## Required work
A single figure is the whole answer: the number of lines in the records that contain "haltBanks".

Records contained in a dataset:
-- ==== Sys2Proof/Laws/Sched.lean ====
section
/-! SUPPORT. What the operations of Machine/Sched.lean may change. -/

set_option linter.unusedTactic false
set_option linter.unreachableTactic false

namespace Sys2Proof.Machine

theorem clearBusy_keeps (s : State) (entry : Nat) : Keeps [.mem] s (clearBusy s entry) := by
  unfold clearBusy
  repeat' first
    | dsimp only
    | with_reducible apply Keeps.refl
    | ((with_reducible apply Keeps.cut (State.mapMem_keeps _ _ (fun _ hm => Memory.put_wf _ _ _ hm))); case hs => decide)
    | ((with_reducible apply Keeps.cut (State.mapMem_keeps _ _ (fun _ hm => Memory.mark_wf _ _ hm))); case hs => decide)
    | ((with_reducible apply Keeps.cut (State.mapMem_keeps _ _ (fun _ hm => Memory.putPart_wf _ _ _ hm))); case hs => decide)
    | ((with_reducible apply Keeps.cut (State.mapMem_keeps _ _ (fun _ hm => Memory.moveBlock_wf _ _ _ hm))); case hs => decide)
    | ((with_reducible apply Keeps.cut (State.mapMem_keeps _ _ (fun _ hm => Memory.zeroRange_wf _ _ _ hm))); case hs => decide)
    | ((with_reducible apply Keeps.cut (State.mapMem_keeps _ _ (fun _ hm => Memory.zeroRange_wf _ _ _ (Memory.zeroRange_wf _ _ _ hm)))); case hs => decide)
    | ((with_reducible apply Keeps.cut (State.mapMem_keeps _ _ (fun _ hm => atomicGo_wf _ _ _ _ _ hm))); case hs => decide)
    | ((with_reducible apply Keeps.cut (State.mapMem_keeps _ _ (fun _ hm => putHeader_wf _ _ _ _ hm))); case hs => decide)
    | ((with_reducible apply Keeps.cut (State.mapMem_keeps _ _ (fun _ hm => putHeader_wf _ _ _ _ (putGold_wf _ _ _ _ _ hm)))); case hs => decide)
    | ((with_reducible apply Keeps.cut (State.mapMem_keeps _ _ (fun _ hm => putHeader_wf _ _ _ _ (by split <;> first | exact putGold_wf _ _ _ _ _ hm | exact hm)))); case hs => decide)
    | ((with_reducible apply Keeps.cut (State.mapMem_keeps _ _ (fun _ hm => Memory.fromHost_wf _ _ _ _ hm))); case hs => decide)
    | ((with_reducible apply Keeps.cut (State.mapMem_keeps _ _ (fun _ hm => copyDown_wf _ _ _ _ _ hm))); case hs => decide)
    | ((with_reducible apply Keeps.cut (State.mapMem_keeps _ _ (fun _ hm => Memory.foldl_wf _ _ (fun _ _ h => freeCell_wf _ _ _ h) _ hm))); case hs => decide)
    | ((with_reducible apply Keeps.cut (State.mapMem_keeps _ _ (fun _ hm => Memory.foldl_wf _ _ (fun _ _ h => writePage_wf _ _ _ _ _ h) _ hm))); case hs => decide)

theorem dropBusy_keeps (s : State) (c : Nat) (t : Nat) : Keeps [.mem] s (dropBusy s c t) := by
  unfold dropBusy
  repeat' first
    | dsimp only
    | with_reducible apply Keeps.refl
    | ((with_reducible apply Keeps.cut (clearBusy_keeps ..)); case hs => decide)
    | with_reducible apply Keeps.ite <;> intro _
    | split

theorem freeBytes_keeps (s : State) (as : List Nat) : Keeps [.mem, .free] s (freeBytes s as) := by
  unfold freeBytes
  repeat' first
    | dsimp only
    | with_reducible apply Keeps.refl
    | ((with_reducible apply Keeps.cut (State.draw_keeps ..)); case hs => decide)
    | ((with_reducible apply Keeps.cut (State.mapMem_keeps _ _ (fun _ hm => Memory.put_wf _ _ _ hm))); case hs => decide)
    | ((with_reducible apply Keeps.cut (State.mapMem_keeps _ _ (fun _ hm => Memory.mark_wf _ _ hm))); case hs => decide)
    | ((with_reducible apply Keeps.cut (State.mapMem_keeps _ _ (fun _ hm => Memory.putPart_wf _ _ _ hm))); case hs => decide)
    | ((with_reducible apply Keeps.cut (State.mapMem_keeps _ _ (fun _ hm => Memory.moveBlock_wf _ _ _ hm))); case hs => decide)
    | ((with_reducible apply Keeps.cut (State.mapMem_keeps _ _ (fun _ hm => Memory.zeroRange_wf _ _ _ hm))); case hs => decide)
    | ((with_reducible apply Keeps.cut (State.mapMem_keeps _ _ (fun _ hm => Memory.zeroRange_wf _ _ _ (Memory.zeroRange_wf _ _ _ hm)))); case hs => decide)
    | ((with_reducible apply Keeps.cut (State.mapMem_keeps _ _ (fun _ hm => atomicGo_wf _ _ _ _ _ hm))); case hs => decide)
    | ((with_reducible apply Keeps.cut (State.mapMem_keeps _ _ (fun _ hm => putHeader_wf _ _ _ _ hm))); case hs => decide)
    | ((with_reducible apply Keeps.cut (State.mapMem_keeps _ _ (fun _ hm => putHeader_wf _ _ _ _ (putGold_wf _ _ _ _ _ hm)))); case hs => decide)
    | ((with_reducible apply Keeps.cut (State.mapMem_keeps _ _ (fun _ hm => putHeader_wf _ _ _ _ (by split <;> first | exact putGold_wf _ _ _ _ _ hm | exact hm)))); case hs => decide)
    | ((with_reducible apply Keeps.cut (State.mapMem_keeps _ _ (fun _ hm => Memory.fromHost_wf _ _ _ _ hm))); case hs => decide)
    | ((with_reducible apply Keeps.cut (State.mapMem_keeps _ _ (fun _ hm => copyDown_wf _ _ _ _ _ hm))); case hs => decide)
    | ((with_reducible apply Keeps.cut (State.mapMem_keeps _ _ (fun _ hm => Memory.foldl_wf _ _ (fun _ _ h => freeCell_wf _ _ _ h) _ hm))); case hs => decide)
    | ((with_reducible apply Keeps.cut (State.mapMem_keeps _ _ (fun _ hm => Memory.foldl_wf _ _ (fun _ _ h => writePage_wf _ _ _ _ _ h) _ hm))); case hs => decide)
    | (with_reducible apply Keeps.foldl) <;> try intro _ _
    | with_reducible apply Keeps.ite <;> intro _
    | split

theorem freeOutput_keeps (s : State) (c : Nat) (ch : Nat) (start : Nat) : Keeps [.mem, .cores, .free] s (freeOutput s c ch start) := by
  unfold freeOutput
  repeat' first
    | dsimp only
    | with_reducible apply Keeps.refl
    | ((with_reducible apply Keeps.cut (freeBytes_keeps ..)); case hs => decide)
    | ((with_reducible apply Keeps.cut (State.mapChan_keeps ..)); case hs => decide)

theorem dropAttend_keeps (s : State) (c : Nat) (t : Nat) : Keeps [.mem, .cores, .free] s (dropAttend s c t) := by
  unfold dropAttend
  repeat' first
    | dsimp only
    | with_reducible apply Keeps.refl
    | ((with_reducible apply Keeps.cut (freeOutput_keeps ..)); case hs => decide)
    | ((with_reducible apply Keeps.cut (dropBusy_keeps ..)); case hs => decide)
    | with_reducible apply Keeps.ite <;> intro _
    | split

theorem discardTask_keeps (s : State) (t : Nat) : Keeps [.mem, .cores, .free] s (discardTask s t) := by
  unfold discardTask
  repeat' first
    | dsimp only
    | with_reducible apply Keeps.refl
    | ((with_reducible apply Keeps.cut (dropAttend_keeps ..)); case hs => decide)
    | ((with_reducible apply Keeps.cut (State.mapCore_keeps ..)); case hs => decide)
    | (with_reducible apply Keeps.foldl) <;> try intro _ _

theorem haltBanks_keeps (s : State) : Keeps [.paddock] s (haltBanks s) := by
  unfold haltBanks
  repeat' first
    | dsimp only
    | with_reducible apply Keeps.refl
    | with_reducible exact (Keeps.paddock s _).mono (by decide)
    | ((with_reducible apply Keeps.cut (Keeps.paddock ..)); case hs => decide)

theorem dropHerd_keeps (s : State) (t : Nat) : Keeps [.mem, .herd, .free] s (dropHerd s t) := by
  unfold dropHerd
  repeat' first
    | dsimp only
    | with_reducible apply Keeps.refl
    | ((with_reducible apply Keeps.cut (freeBytes_keeps ..)); case hs => decide)
    | with_reducible apply Keeps.ite <;> intro _
    | split
    | with_reducible exact (Keeps.herd s _).mono (by decide)
    | ((with_reducible apply Keeps.cut (Keeps.herd ..)); case hs => decide)

theorem stopUnits_keeps (s : State) (t : Nat) : Keeps [.mem, .herd, .paddock, .free] s (stopUnits s t) := by
  unfold stopUnits
  repeat' first
    | dsimp only
    | with_reducible apply Keeps.refl
    | ((with_reducible apply Keeps.cut (dropHerd_keeps ..)); case hs => decide)
    | with_reducible apply Keeps.ite <;> intro _
    | split
    | with_reducible exact (Keeps.paddock s _).mono (by decide)
    | ((with_reducible apply Keeps.cut (Keeps.paddock ..)); case hs => decide)

theorem stopFabric_keeps (s : State) (t : Nat) : Keeps [.fabric] s (stopFabric s t) := by
  unfold stopFabric
  repeat' first
    | dsimp only
    | with_reducible apply Keeps.refl
    | ((with_reducible apply Keeps.cut (State.mapFabric_keeps ..)); case hs => decide)

theorem stopTask_keeps (s : State) (t : Nat) : Keeps [.mem, .cores, .herd, .paddock, .fabric, .free] s (stopTask s t) := by
  unfold stopTask
  repeat' first
    | dsimp only
    | with_reducible apply Keeps.refl
    | ((with_reducible apply Keeps.cut (stopFabric_keeps ..)); case hs => decide)
    | ((with_reducible apply Keeps.cut (stopUnits_keeps ..)); case hs => decide)
    | ((with_reducible apply Keeps.cut (dropAttend_keeps ..)); case hs => decide)
    | ((with_reducible apply Keeps.cut (State.mapCore_keeps ..)); case hs => decide)
    | (with_reducible apply Keeps.foldl) <;> try intro _ _

theorem dropInst_keeps (s : State) (i : Inst) : Keeps [.drover] s (dropInst s i) := by
  unfold dropInst
  repeat' first
    | dsimp only
    | with_reducible apply Keeps.refl
    | ((with_reducible apply Keeps.cut (State.mapDrover_keeps ..)); case hs => decide)

theorem recommit_keeps (s : State) : Keeps [.power] s (recommit s) := by
  unfold recommit
  repeat' first
    | dsimp only
    | with_reducible apply Keeps.refl
    | ((with_reducible apply Keeps.cut (State.mapPower_keeps ..)); case hs => decide)
    | with_reducible apply Keeps.ite <;> intro _
    | split

theorem stopInst_keeps (s : State) (i : Inst) (fault : Nat) : Keeps [.regs, .evts, .mem, .cores, .drover, .herd, .paddock, .fabric, .power, .sharal, .free] s (stopInst s i fault) := by
  unfold stopInst
  repeat' first
    | dsimp only
    | with_reducible apply Keeps.refl
    | ((with_reducible apply Keeps.cut (recommit_keeps ..)); case hs => decide)
    | ((with_reducible apply Keeps.cut (dropInst_keeps ..)); case hs => decide)
    | ((with_reducible apply Keeps.cut (stopTask_keeps ..)); case hs => decide)
    | ((with_reducible apply Keeps.cut (endChains_keeps ..)); case hs => decide)
    | ((with_reducible apply Keeps.cut (dropChains_keeps ..)); case hs => decide)
    | ((with_reducible apply Keeps.cut (taskTrace_keeps ..)); case hs => decide)
    | ((with_reducible apply Keeps.cut (State.mapDrover_keeps ..)); case hs => decide)
    | (with_reducible apply Keeps.foldl) <;> try intro _ _

theorem abortInst_keeps (s : State) (num : Nat) (fault : Nat) (task : Option Nat) : Keeps [.regs, .evts, .mem, .cores, .drover, .herd, .paddock, .fabric, .host, .power, .sharal, .free] s (abortInst s num fault task) := by
  unfold abortInst
  repeat' first
    | dsimp only
    | with_reducible apply Keeps.refl
    | ((with_reducible apply Keeps.cut (stopInst_keeps ..)); case hs => decide)
    | ((with_reducible apply Keeps.cut (postRec_keeps ..)); case hs => decide)
    | ((with_reducible apply Keeps.cut (State.bump_keeps ..)); case hs => decide)
    | ((with_reducible apply Keeps.cut (State.pulse_keeps ..)); case hs => decide)
    | with_reducible apply Keeps.ite <;> intro _
    | split

theorem abortHung_keeps (s : State) (fault : Nat) : Keeps [.regs, .evts, .mem, .cores, .drover, .herd, .paddock, .fabric, .power, .sharal, .free] s (abortHung s fault) := by
  unfold abortHung
  repeat' first
    | dsimp only
    | with_reducible apply Keeps.refl
    | ((with_reducible apply Keeps.cut (stopInst_keeps ..)); case hs => decide)
    | (with_reducible apply Keeps.foldl) <;> try intro _ _

theorem abortWhere_keeps (s : State) (fault : Nat) (p : Inst → Bool) : Keeps [.regs, .evts, .mem, .cores, .drover, .herd, .paddock, .fabric, .host, .power, .sharal, .free] s (abortWhere s fault p) := by
  unfold abortWhere
  repeat' first
    | dsimp only
    | with_reducible apply Keeps.refl
    | ((with_reducible apply Keeps.cut (abortInst_keeps ..)); case hs => decide)
    | (with_reducible apply Keeps.foldl) <;> try intro _ _

theorem endInst_keeps (s : State) (i : Inst) : Keeps [.regs, .evts, .cores, .drover, .host, .power] s (endInst s i) := by
  unfold endInst
  repeat' first
    | dsimp only
    | with_reducible apply Keeps.refl
    | ((with_reducible apply Keeps.cut (recommit_keeps ..)); case hs => decide)
    | ((with_reducible apply Keeps.cut (dropInst_keeps ..)); case hs => decide)
    | ((with_reducible apply Keeps.cut (dropChains_keeps ..)); case hs => decide)
    | ((with_reducible apply Keeps.cut (postRec_keeps ..)); case hs => decide)
    | ((with_reducible apply Keeps.cut (State.bump_keeps ..)); case hs => decide)

theorem instanceAbort_keeps (s : State) : Keeps [.regs, .evts, .faults, .mem, .cores, .drover, .herd, .paddock, .fabric, .host, .power, .sharal, .free] s (instanceAbort s) := by
  unfold instanceAbort
  repeat' first
    | dsimp only
    | with_reducible apply Keeps.refl
    | ((with_reducible apply Keeps.cut (abortInst_keeps ..)); case hs => decide)
    | ((with_reducible apply Keeps.cut (State.mapDrover_keeps ..)); case hs => decide)
    | ((with_reducible apply Keeps.cut (State.fault_keeps ..)); case hs => decide)
    | with_reducible apply Keeps.ite <;> intro _
    | split

end Sys2Proof.Machine
end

## The answer
2